In the first essay, titled "Thick", McMillan Cottom describes her life story, from being "bow-legged" to being a graduate student, which she equates to being "not a real person". McMillan Cottom goes into detail about the task of "fixing her feet" both literally and figuratively as she progressed in life. As she progressed and was able to walk, she also had to adjust to life as a black academic. While McMillan Cottom was very successful as a graduate student, she became uneasy about how best to make a name for herself as being known solely as "the graduate student" felt impersonal and isolating. She goes on to explain how navigating life as a young academic of color was tricky as she had to find a place for her work and a place in which her voice could thrive. She notes the rigor in which the black woman works, oftentimes just in an effort to make ends meet, and notes that while she worked as a grad student and young academic, she often worked "the wrong way" as she contributed to projects and publications that were eager to have a piece by a black woman without actually hiring one. The purpose of the collection is to contribute to and encourage scholarly conversation and content for black women.

In the essay "Know Your Whites", Cottom delineates the rise of US President Barack Obama, and the election of his successor, Donald Trump. Specifically, McMillan Cottom expresses the belief that the same whites who cherished Obama's faith in racial progress and race relations voted for him because they saw their idyllic selves mirrored in him, and that he also afforded them the chance to romanticize this notion of progress without having to actually work for it at all, which is why some of the same whites who voted for him voted for Trump. When Obama identified more with blackness than with whiteness, white voters went with someone who embodied whiteness more thoroughly. Obama's mixed heritage and habit of trying to speak for two different racial realities, McMillan Cottom argues, is why he failed to predict Trump's rise as his faith in white America made him blind to the hateful nuances of whiteness when it feels it must respond against the presence and prominence of blackness. McMillan Cottom states that while Obama still might be hopeful for the progress of white America, it is black America that she finds reassuringly hopeful and steady.

McMillan Cottom ends her essay collection with "Girl 6" in which she touts the power of the black womanhood and its collective perspective, noting that throughout time, black women have been seen as reliable indicators of trends, and concludes noting that there a very few liberal women of color writers at prominent publications.

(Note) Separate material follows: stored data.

-- ==== Sys2Proof/Laws/KeptDacs.lean ====
section
/-! SUPPORT. What the operations and meanings of Machine/Dacs.lean keep (Laws/Kept.lean). -/

namespace Sys2Proof.Machine

theorem State.setDac_kept {M : Mask} {z₀ : State} {s : State} {d : Nat} {x : Dac} (m_port : M.port = true) (h0 : Kept M z₀ s)
    : Kept M z₀ (@State.setDac s d x) := by
  unfold State.setDac
  exact Kept.upPort m_port (by assumption)

theorem State.dacAdvance_kept {M : Mask} {z₀ : State} {s : State} {d : Nat} {load : Bool} (m_port : M.port = true) (h0 : Kept
    M z₀ s) : Kept M z₀ (@State.dacAdvance s d load) := by
  unfold State.dacAdvance
  refine ite_kept ?_ ?_
  · extract_lets x0 x1
    clear_value x0 x1
    exact State.setDac_kept m_port (by assumption)
  · assumption

theorem State.setGrp_kept {M : Mask} {z₀ : State} {s : State} {g : Nat} {x : DacGrp} (m_port : M.port = true) (h0 : Kept M z₀
    s) : Kept M z₀ (@State.setGrp s g x) := by
  unfold State.setGrp
  exact Kept.upPort m_port (by assumption)

theorem State.dacTick_kept {M : Mask} {z₀ : State} {s : State} (m_regs : M.regs = true) (m_port : M.port = true) (h0 : Kept M
    z₀ s) : Kept M z₀ (@State.dacTick s) := by
  unfold State.dacTick
  refine ite_kept ?_ ?_
  · assumption
  · refine forN_kept ?_ ?_
    · assumption
    · intro v0
      intro v1
      intro v2
      extract_lets x3 x4
      clear_value x3 x4
      refine ite_kept ?_ ?_
      · refine State.setGrp_kept m_port ?_
        refine ite_kept ?_ ?_
        · exact State.bump_kept m_regs (by assumption)
        · assumption
      · refine forN_kept ?_ ?_
        · assumption
        · intro v5
          intro v6
          intro v7
          exact State.dacAdvance_kept m_port (by assumption)

theorem State.setDacSt_kept {M : Mask} {z₀ : State} {s : State} {d : Nat} {v : Nat} (m_regs : M.regs = true) (h0 : Kept M z₀
    s) : Kept M z₀ (@State.setDacSt s d v) := by
  unfold State.setDacSt
  exact State.setFld_kept m_regs (by assumption)

theorem State.dacRest_kept {M : Mask} {z₀ : State} {s : State} {d : Nat} {v : Nat} (m_regs : M.regs = true) (m_port : M.port
    = true) (h0 : Kept M z₀ s) : Kept M z₀ (@State.dacRest s d v) := by
  unfold State.dacRest
  exact State.setDac_kept m_port (State.setDacSt_kept m_regs (by assumption))

theorem State.dacFade_kept {M : Mask} {z₀ : State} {s : State} {d : Nat} {down : Bool} (m_regs : M.regs = true) (m_port :
    M.port = true) (h0 : Kept M z₀ s) : Kept M z₀ (@State.dacFade s d down) := by
  unfold State.dacFade
  extract_lets x0
  clear_value x0
  exact State.setDac_kept m_port (State.setDacSt_kept m_regs (by assumption))

theorem State.dacStop_kept {M : Mask} {z₀ : State} {s : State} {d : Nat} (m_regs : M.regs = true) (m_port : M.port = true)
    (h0 : Kept M z₀ s) : Kept M z₀ (@State.dacStop s d) := by
  unfold State.dacStop
  refine ite_kept ?_ ?_
  · exact State.dacFade_kept m_regs m_port (by assumption)
  · refine ite_kept ?_ ?_
    · exact State.dacRest_kept m_regs m_port (by assumption)
    · assumption

theorem State.dacStopAll_kept {M : Mask} {z₀ : State} {s : State} (m_regs : M.regs = true) (m_port : M.port = true) (h0 :
    Kept M z₀ s) : Kept M z₀ (@State.dacStopAll s) := by
  unfold State.dacStopAll
  refine forN_kept ?_ ?_
  · assumption
  · intro v0
    intro v1
    intro v2
    refine ite_kept ?_ ?_
    · exact State.setDac_kept m_port (by assumption)
    · exact State.dacStop_kept m_regs m_port (by assumption)

theorem State.dacClamp_kept {M : Mask} {z₀ : State} {s : State} (m_regs : M.regs = true) (m_port : M.port = true) (h0 : Kept
    M z₀ s) : Kept M z₀ (@State.dacClamp s) := by
  unfold State.dacClamp
  refine forN_kept ?_ ?_
  · assumption
  · intro v0
    intro v1
    intro v2
    exact State.dacRest_kept m_regs m_port (by assumption)

theorem State.dacRun_kept {M : Mask} {z₀ : State} {s : State} {d : Nat} (m_regs : M.regs = true) (m_port : M.port = true) (h0
    : Kept M z₀ s) : Kept M z₀ (@State.dacRun s d) := by
  unfold State.dacRun
  extract_lets x0 x1
  clear_value x0
  have k2 : Kept M z₀ x1 := by
    dsimp -zeta only [x1]
    exact State.setDac_kept m_port (State.setDacSt_kept m_regs (by assumption))
  clear_value x1
  refine ite_kept ?_ ?_
  · exact State.dacFade_kept m_regs m_port (by assumption)
  · assumption

theorem State.dacUnmute_kept {M : Mask} {z₀ : State} {s : State} {d : Nat} (m_regs : M.regs = true) (m_port : M.port = true)
    (h0 : Kept M z₀ s) : Kept M z₀ (@State.dacUnmute s d) := by
  unfold State.dacUnmute
  refine ite_kept ?_ ?_
  · exact State.dacRun_kept m_regs m_port (by assumption)
  · assumption

theorem State.dacMute_kept {M : Mask} {z₀ : State} {s : State} {d : Nat} (m_regs : M.regs = true) (m_port : M.port = true)
    (h0 : Kept M z₀ s) : Kept M z₀ (@State.dacMute s d) := by
  unfold State.dacMute
  refine ite_kept ?_ ?_
  · exact State.dacFade_kept m_regs m_port (by assumption)
  · assumption

theorem State.dacStart_kept {M : Mask} {z₀ : State} {s : State} {d : Nat} (m_regs : M.regs = true) (m_port : M.port = true)
    (h0 : Kept M z₀ s) : Kept M z₀ (@State.dacStart s d) := by
  unfold State.dacStart
  refine ite_kept ?_ ?_
  · exact State.dacRest_kept m_regs m_port (by assumption)
  · assumption

theorem State.dacW_kept {M : Mask} {z₀ : State} {s : State} {d : Nat} {v : Word} (m_regs : M.regs = true) (m_port : M.port =
    true) (h0 : Kept M z₀ s) : Kept M z₀ (@State.dacW s d v) := by
  unfold State.dacW
  split
  · exact State.dacStart_kept m_regs m_port (by assumption)
  · exact State.dacStop_kept m_regs m_port (by assumption)
  · exact State.dacMute_kept m_regs m_port (by assumption)
  · exact State.dacUnmute_kept m_regs m_port (by assumption)
  · assumption

theorem State.convGrpW_kept {M : Mask} {z₀ : State} {s : State} {g : Nat} {v : Word} (m_regs : M.regs = true) (m_port :
    M.port = true) (h0 : Kept M z₀ s) : Kept M z₀ (@State.convGrpW s g v) := by
  unfold State.convGrpW
  extract_lets x0 x1 x2 x3
  clear_value x0
  have k4 : Kept M z₀ x1 := by
    dsimp -zeta only [x1]
    refine ite_kept ?_ ?_
    · exact State.setBit_kept m_regs (by assumption)
    · assumption
  clear_value x1 x2
  have k5 : Kept M z₀ x3 := by
    dsimp -zeta only [x3]
    refine ite_kept ?_ ?_
    · assumption
    · exact State.setGrp_kept m_port (by assumption)
  clear_value x3
  refine ite_kept ?_ ?_
  · exact State.setBit_kept m_regs (by assumption)
  · exact State.setFld_kept m_regs (by assumption)

theorem State.convPdmckW_kept {M : Mask} {z₀ : State} {s : State} {v : Word} (m_regs : M.regs = true) (m_port : M.port =
    true) (h0 : Kept M z₀ s) : Kept M z₀ (@State.convPdmckW s v) := by
  unfold State.convPdmckW
  extract_lets x0 x1
  have k2 : Kept M z₀ x0 := by
    dsimp -zeta only [x0]
    refine ite_kept ?_ ?_
    · exact State.setBit_kept m_regs (by assumption)
    · assumption
  clear_value x0 x1
  refine ite_kept ?_ ?_
  · exact State.setBit_kept m_regs (by assumption)
  · exact State.micClocks_kept m_port (State.setFld_kept m_regs (by assumption))

theorem State.convClkW_kept {M : Mask} {z₀ : State} {s : State} {v : Word} (m_regs : M.regs = true) (m_port : M.port = true)
    (h0 : Kept M z₀ s) : Kept M z₀ (@State.convClkW s v) := by
  unfold State.convClkW
  extract_lets x0
  have k1 : Kept M z₀ x0 := by
    dsimp -zeta only [x0]
    refine ite_kept ?_ ?_
    · exact State.setBit_kept m_regs (by assumption)
    · assumption
  clear_value x0
  refine ite_kept ?_ ?_
  · assumption
  · refine ite_kept ?_ ?_
    · exact State.micClocks_kept m_port (State.setBit_kept m_regs (by assumption))
    · exact State.setBit_kept m_regs (by assumption)

theorem State.grpFades_kept {M : Mask} {z₀ : State} {s : State} {g : Nat} (m_regs : M.regs = true) (m_port : M.port = true)
    (h0 : Kept M z₀ s) : Kept M z₀ (@State.grpFades s g) := by
  unfold State.grpFades
  refine forN_kept ?_ ?_
  · assumption
  · intro v0
    intro v1
    intro v2
    refine ite_kept ?_ ?_
    · exact State.dacFade_kept m_regs m_port (by assumption)
    · assumption

theorem State.dacDomStop_kept {M : Mask} {z₀ : State} {s : State} (m_regs : M.regs = true) (m_port : M.port = true) (h0 :
    Kept M z₀ s) : Kept M z₀ (@State.dacDomStop s) := by
  unfold State.dacDomStop
  refine ite_kept ?_ ?_
  · assumption
  · refine forN_kept ?_ ?_
    · assumption
    · intro v0
      intro v1
      intro v2
      exact State.grpFades_kept m_regs m_port (State.setBit_kept m_regs (State.setGrp_kept m_port (by assumption)))

theorem execLdsStrobe_kept {M : Mask} {z₀ : State} {g : Fin 2} {rising : Bool} {s : State} (m_regs : M.regs = true) (m_port :
    M.port = true) (h2 : Kept M z₀ s) : OutOk M z₀ (@execLdsStrobe g rising s) := by
  unfold execLdsStrobe
  extract_lets x0 x1 x2 x3 x4
  clear_value x0 x1
  have k5 : Kept M z₀ x2 := by
    dsimp -zeta only [x2]
    refine ite_kept ?_ ?_
    · exact State.bump_kept m_regs (by assumption)
    · assumption
  clear_value x2 x3
  have k6 : Kept M z₀ x4 := by
    dsimp -zeta only [x4]
    exact State.setGrp_kept m_port (by assumption)
  clear_value x4
  refine ite_ok ?_ ?_
  · exact OutOk.next (by assumption)
  · refine OutOk.next ?_
    refine forN_kept ?_ ?_
    · assumption
    · intro v7
      intro v8
      intro v9
      exact State.dacAdvance_kept m_port (by assumption)

theorem execDacShort_kept {M : Mask} {z₀ : State} {d : Fin 8} {s : State} (m_regs : M.regs = true) (m_port : M.port = true)
    (h1 : Kept M z₀ s) : OutOk M z₀ (@execDacShort d s) := by
  unfold execDacShort
  extract_lets x0 x1
  clear_value x0
  have k2 : Kept M z₀ x1 := by
    dsimp -zeta only [x1]
    exact State.setBit_kept m_regs (by assumption)
  clear_value x1
  refine OutOk.next ?_
  refine ite_kept ?_ ?_
  · assumption
  · refine ite_kept ?_ ?_
    · assumption
    · exact State.dacRest_kept m_regs m_port (by assumption)

theorem execAutoUnmute_kept {M : Mask} {z₀ : State} {g : Fin 2} {s : State} (m_regs : M.regs = true) (m_port : M.port = true)
    (h1 : Kept M z₀ s) : OutOk M z₀ (@execAutoUnmute g s) := by
  unfold execAutoUnmute
  extract_lets x0 x1
  clear_value x0 x1
  split
  · split
    · refine ite_ok ?_ ?_
      · refine OutOk.next ?_
        refine forN_kept ?_ ?_
        · exact State.setGrp_kept m_port (by assumption)
        · intro v2
          intro v3
          intro v4
          refine ite_kept ?_ ?_
          · exact State.dacRun_kept m_regs m_port (by assumption)
          · assumption
      · exact OutOk.next (by assumption)
    · exact OutOk.next (by assumption)

theorem execStrbLost_kept {M : Mask} {z₀ : State} {g : Fin 2} {s : State} (m_regs : M.regs = true) (m_port : M.port = true)
    (h1 : Kept M z₀ s) : OutOk M z₀ (@execStrbLost g s) := by
  unfold execStrbLost
  extract_lets x0 x1
  clear_value x0 x1
  refine OutOk.next ?_
  refine ite_kept ?_ ?_
  · exact State.grpFades_kept m_regs m_port (State.setBit_kept m_regs (State.setGrp_kept m_port (by assumption)))
  · assumption

theorem execFadeEnd_kept {M : Mask} {z₀ : State} {d : Fin 8} {s : State} (m_regs : M.regs = true) (m_port : M.port = true)
    (h1 : Kept M z₀ s) : OutOk M z₀ (@execFadeEnd d s) := by
  unfold execFadeEnd
  extract_lets x0 x1
  clear_value x0 x1
  refine OutOk.next ?_
  refine ite_kept ?_ ?_
  · exact State.dacRest_kept m_regs m_port (by assumption)
  · assumption

theorem State.rampEnd_kept {M : Mask} {z₀ : State} {s : State} {d : Nat} (m_regs : M.regs = true) (m_port : M.port = true)
    (h0 : Kept M z₀ s) : Kept M z₀ (@State.rampEnd s d) := by
  unfold State.rampEnd
  refine ite_kept ?_ ?_
  · exact State.dacRun_kept m_regs m_port (by assumption)
  · refine ite_kept ?_ ?_
    · exact State.dacRest_kept m_regs m_port (by assumption)
    · assumption

theorem execDacUnmute_kept {M : Mask} {z₀ : State} {d : Fin 8} {s : State} (m_regs : M.regs = true) (m_port : M.port = true)
    (h1 : Kept M z₀ s) : OutOk M z₀ (@execDacUnmute d s) := by
  unfold execDacUnmute
  refine OutOk.next ?_
  refine State.bar_kept m_regs ?_ ?_
  · assumption
  · intro v0
    intro v1
    exact State.dacUnmute_kept m_regs m_port (by assumption)

theorem execDacMute_kept {M : Mask} {z₀ : State} {d : Fin 8} {s : State} (m_regs : M.regs = true) (m_port : M.port = true)
    (h1 : Kept M z₀ s) : OutOk M z₀ (@execDacMute d s) := by
  unfold execDacMute
  refine OutOk.next ?_
  refine State.bar_kept m_regs ?_ ?_
  · assumption
  · intro v0
    intro v1
    exact State.dacMute_kept m_regs m_port (by assumption)

theorem execDacStop_kept {M : Mask} {z₀ : State} {d : Fin 8} {s : State} (m_regs : M.regs = true) (m_port : M.port = true)
    (h1 : Kept M z₀ s) : OutOk M z₀ (@execDacStop d s) := by
  unfold execDacStop
  refine OutOk.next ?_
  refine State.bar_kept m_regs ?_ ?_
  · assumption
  · intro v0
    intro v1
    exact State.dacStop_kept m_regs m_port (by assumption)

theorem execDacStart_kept {M : Mask} {z₀ : State} {d : Fin 8} {s : State} (m_regs : M.regs = true) (m_port : M.port = true)
    (h1 : Kept M z₀ s) : OutOk M z₀ (@execDacStart d s) := by
  unfold execDacStart
  refine OutOk.next ?_
  refine State.bar_kept m_regs ?_ ?_
  · assumption
  · intro v0
    intro v1
    exact State.dacStart_kept m_regs m_port (by assumption)

theorem State.dacDomStart_kept {M : Mask} {z₀ : State} {s : State} (m_port : M.port = true) (h0 : Kept M z₀ s) : Kept M z₀
    (@State.dacDomStart s) := by
  unfold State.dacDomStart
  refine forN_kept ?_ ?_
  · assumption
  · intro v0
    intro v1
    intro v2
    refine ite_kept ?_ ?_
    · assumption
    · exact State.setGrp_kept m_port (by assumption)

end Sys2Proof.Machine
end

== Awards and nominations ==
- 2019 - National Book Award (Finalist), Nonfiction
- 2019 - Reading Women's Award, Nonfiction
- 2019 - Brooklyn Public Library Literary Prize, Nonfiction

==Critical reception==
In a review for the Los Angeles Review of Books, Maggie Levantoskaya wrote, "The playful, familiar tone of the eight essays reminds readers why the author has captured the attention of The Atlantic, the Washington Post, Slate, and her many social media followers. The essays in Thick are economical in their use of words. They can deliver a swift punch in the gut but also be pithy, tongue-in-cheek, and fun." Camille Acker's review for The New York Times stated, "'Thick' is sure to become a classic of black intellectualism, one that ought to be read not only in African-American and gender studies departments across the country, although its lens is irrefutably and irresistibly black and feminist." The Guardian listed the book as one of the "Best Books of 2019" and praised the collection for being "studied consideration born of intensive research, shored with the digestibility of personal experience". The book received a starred review from Publishers Weekly, which praised the collection as "incisive, witty, and provocative". Thick was named a notable book by Time and the New York Times Book Review.